I tre titoli più rappresentativi.
Twilight, Tre metri sopra il cielo, Le cronache del Mondo Emerso.
October 7, 2010
I miei primi ebook 'ufficiali'
Qualcuno di voi se li sará già scaricati pirata, ma qui ci sono i miei primi ebook prodotti dalla mia casa editrice (fatto salvo l'esperimento di qualche anno fa nel defunto formato LIT). Il sito è tutto nuovo, quello di BIBLET, ma ne avrete già sentito parlare. Tanto tuonò che piovve... E adesso parto per Francoforte
October 1, 2010
Elogio delle retrovie
Sono appena rientrato da Palermo, dal set di Squadra Antimafia 3. Nonostante il lavoro di un editor termini prima delle riprese, servono incontri periodici con il cast per mettere a punto il motore: alcune scene non si possono girare come sono state scritte per problemi di location, altre vanno spostate da giorno a notte o da dentro a fuori, altre vanno modificate per agevolare gli spostamenti degli attori... Ho lavorato per tre giorni a stretto contatto con i responsabili dei reparti tecnici, splendidi professionisti che stanno "dietro" la macchina da presa, senza i quali nessun film, telefilm o serie sarebbe possibile realizzare. Gia' che c'ero ho fatto qualche foto orrenda. Eccone alcune a scopo didattico :-)

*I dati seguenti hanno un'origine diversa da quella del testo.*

-- ==== Sys2Proof/Machine/Ops.lean ====
section
/-! DEFINITION. The named operations over memory, registers, the program counter, the return stack and the ports,
through which every meaning reads and writes the state. The core raises no exception (60_exceptions.md R84, R87),
so there is no operation that takes one or returns from one; the two anomalies that leave a record, stack
overflow and underflow, are the shared operations `callTo` and `returnFromCall`. -/

namespace Sys2Proof
namespace Machine

/-! ### Memory (20_memory.md) -/

/-- Address reduction (20_memory.md R21): an access is made at the low 12 bits of the address. -/
def phys (a : Nat) : Nat := a % Config.memSize

/-- What an unlisted address reads as: its reset contents, the font table then zeros (10_state.md R16,
70_reset_and_hazards.md R99). -/
def unlistedByte (a : Nat) : Byte := Config.font.getD a 0

/-- The byte a memory holds at a physical address. -/
def Memory.read : Memory → Nat → Byte
  | [], a => unlistedByte a
  | (b, w) :: m, a => if a = b then w else Memory.read m a

/-- List a cell before `m`, unless it holds what an unlisted address reads as. -/
def Memory.consCell (a : Nat) (v : Byte) (m : Memory) : Memory :=
  if v = unlistedByte a then m else (a, v) :: m

/-- The memory with the byte at a physical address replaced, in canonical form. -/
def Memory.write : Memory → Nat → Byte → Memory
  | [], a, v => Memory.consCell a v []
  | (b, w) :: m, a, v =>
    if a < b then Memory.consCell a v ((b, w) :: m)
    else if a = b then Memory.consCell a v m
    else (b, w) :: Memory.write m a v

/-- The canonical form from address `lo` on: addresses strictly rising and within memory, and no cell that holds
what an unlisted address reads as. -/
def Memory.wfFrom : Nat → Memory → Bool
  | _, [] => true
  | lo, (a, v) :: m => decide (lo ≤ a) && decide (a < Config.memSize) && (v != unlistedByte a) && Memory.wfFrom (a + 1) m

/-- The memory is in canonical form, so that equal memories are equal data. -/
def Memory.wf (m : Memory) : Bool := Memory.wfFrom 0 m

/-- The memory with bytes written at rising addresses from `a`, each reduced on its own (20_memory.md R23). -/
def Memory.writeBytes : Memory → Nat → List Byte → Memory
  | m, _, [] => m
  | m, a, b :: bs => Memory.writeBytes (m.write (phys a) b) (a + 1) bs

/-- `MemRead(a, 1)` (20_memory.md R22). -/
def State.memRead (s : State) (a : Nat) : Byte := s.mem.read (phys a)

/-- `MemWrite(a, 1, v)` (20_memory.md R23). -/
def State.memWrite (s : State) (a : Nat) (v : Byte) : State := { s with mem := s.mem.write (phys a) v }

/-! ### Registers (10_state.md) -/

/-- `V[r]` (10_state.md R8). -/
def State.getV (s : State) (r : Reg) : Byte := s.v[r.val]

/-- `V[r] <- b` (10_state.md R8). -/
def State.setV (s : State) (r : Reg) (b : Byte) : State := { s with v := s.v.set r.val b }

/-- `I <- w` (10_state.md R10). -/
def State.setI (s : State) (w : Word) : State := { s with i := w }

/-- `pc <- w` (10_state.md R11). -/
def State.setPc (s : State) (w : Word) : State := { s with pc := w }

/-- `DT <- b` (10_state.md R13). -/
def State.setDt (s : State) (b : Byte) : State := { s with dt := b }

/-- `ST <- b` (10_state.md R13). -/
def State.setSt (s : State) (b : Byte) : State := { s with st := b }

/-- `key <- k` (10_state.md R14). -/
def State.setKey (s : State) (k : Keys) : State := { s with key := k }

/-- The display buffer replaced (10_state.md R15). -/
def State.setDisp (s : State) (d : Display) : State := { s with disp := d }

/-- The ports replaced (00_scope.md R6, R7). -/
def State.setPort (s : State) (p : Port) : State := { s with port := p }

/-- The status the step returns (44_keys_timers.md R81). -/
def State.setStepStatus (s : State) (x : StepStatus) : State := s.setPort { s.port with stepStatus := x }

/-- The status the load returns (70_reset_and_hazards.md R100). -/
def State.setLoadStatus (s : State) (x : LoadStatus) : State := s.setPort { s.port with loadStatus := x }

/-- The commands the host is going to issue, replaced (log entry 3). -/
def State.setPending (s : State) (cs : List Command) : State := s.setPort { s.port with pending := cs }

/-- One more free random byte is drawn (log entry 1). -/
def State.countDraw (s : State) : State := s.setPort { s.port with draws := s.port.draws + 1 }

/-! ### The return stack (10_state.md R12) -/

/-- Push a return address on a stack that is not full: write `stack[sp]`, then increment `sp` (10_state.md R12). -/
def State.push (s : State) (w : Word) (room : s.sp.val < 16) : State :=
  { s with stack := s.stack.set s.sp.val w, sp := ⟨s.sp.val + 1, by omega⟩ }

/-- The top entry of a stack that is not empty, `stack[sp - 1]` (10_state.md R12). -/
def State.top (s : State) (used : 0 < s.sp.val) : Word := s.stack[s.sp.val - 1]'(by have := s.sp.isLt; omega)

/-- Remove the top entry: `sp` is decremented and the entry itself is left in place (40_control_flow.md R46). -/
def State.dropTop (s : State) : State := { s with sp := ⟨s.sp.val - 1, by have := s.sp.isLt; omega⟩ }

/-- `stack_overflow <- 1` (10_state.md R17). -/
def State.setOverflow (s : State) : State := { s with stackOverflow := true }

/-- `stack_underflow <- 1` (10_state.md R17). -/
def State.setUnderflow (s : State) : State := { s with stackUnderflow := true }

/-- A call to `target` (40_control_flow.md R48): push the advanced `pc` and jump, or, with the stack full, only set
`stack_overflow`. The policy for a full stack is the spec's decision D3 (log entry 10). -/
def callTo (target : Word) (s : State) : State :=
  if room : s.sp.val < 16 then (s.push s.pc room).setPc target else s.setOverflow

/-- A return (40_control_flow.md R46): pop into `pc`, or, with the stack empty, only set `stack_underflow`. The
policy for an empty stack is the spec's decision D4 (log entry 10). -/
def returnFromCall (s : State) : State :=
  if used : 0 < s.sp.val then s.dropTop.setPc (s.top used) else s.setUnderflow

/-! ### The program counter (40_control_flow.md R45) -/

/-- A skip adds a further 2 to `pc`, modulo 2^16 (40_control_flow.md R45). -/
def skipIf (c : Bool) (s : State) : State := if c then s.setPc (s.pc + 2) else s

/-- The rewind of `FX0A`: back to the instruction itself, modulo 2^16 (44_keys_timers.md R81). -/
def rewind (s : State) : State := s.setPc (s.pc - 2)

/-! ### Fetching (30_encoding.md R36) -/

/-- The opcode at `pc`: two bytes, each address reduced on its own (20_memory.md R21, R24). -/
def fetchOpcode (s : State) : Word := opcodeOf (s.memRead s.pc.toNat) (s.memRead (s.pc.toNat + 1))

/-- The start of `step(r)` (30_encoding.md R36): the random byte is supplied, `pc` advances by 2 modulo 2^16 before
dispatch, and the status is `Done` unless the instruction says otherwise. -/
def beginStep (r : Byte) (s : State) : State :=
  (s.setPc (s.pc + 2)).setPort { s.port with rand := r, stepStatus := .done }

/-- The state with an opcode stored, big-endian, where `pc` fetches (20_memory.md R24). -/
def storeOpcode (op : Word) (s : State) : State :=
  (s.memWrite s.pc.toNat (opcodeHi op)).memWrite (s.pc.toNat + 1) (opcodeLo op)

/-- The load status with a failed load forgotten, so that a step may follow. -/
def LoadStatus.runnable : LoadStatus → LoadStatus
  | .notIssued => .notIssued
  | .loaded => .loaded
  | .loadFailure => .loaded

/-- Nothing stands between the state and its next instruction: the host has no command pending and no load has
failed (log entry 15). -/
def readyToStep (s : State) : State := (s.setPending []).setLoadStatus s.port.loadStatus.runnable

end Machine
end Sys2Proof
end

Il programma quotidiano, affisso nell'atrio dell'albergo dove è ospitata la troupe. Qui viene indicato che lavoro si farà il giorno dopo, chi è stato convocato, a che ora deve farsi trovare pronto e a che ora finirà di girare. Vale per gli attori, ma anche per la troupe, gli stunt, gli attrezzisti...
La planner Lucia e lo scenografo Alessandro controllano le scene che verranno girate nelle prossime settimane.
Filippo, l'organizzatore generale, che stava in piedi nonostante la febbre. A lui è delegato il coordinamento di tutti i reparti e la gestione del budget. Vaglia le spese del reparto artistico, trattando come un tappetaro. "Se vi do cinquanta comparse oggi, domani pero' vi accontentate di dieci...." cose così.
Manolo, il produttore esecutivo. Segue tutti i progetti della casa di produzione e risponde direttamente a Dio, ovvero al produttore. Lui si becca le rogne che vengono dall'alto e tutte quelle che vengono da troupe e cast. Si spiega così l'espressione non proprio allegra. Un buon amico, comunque.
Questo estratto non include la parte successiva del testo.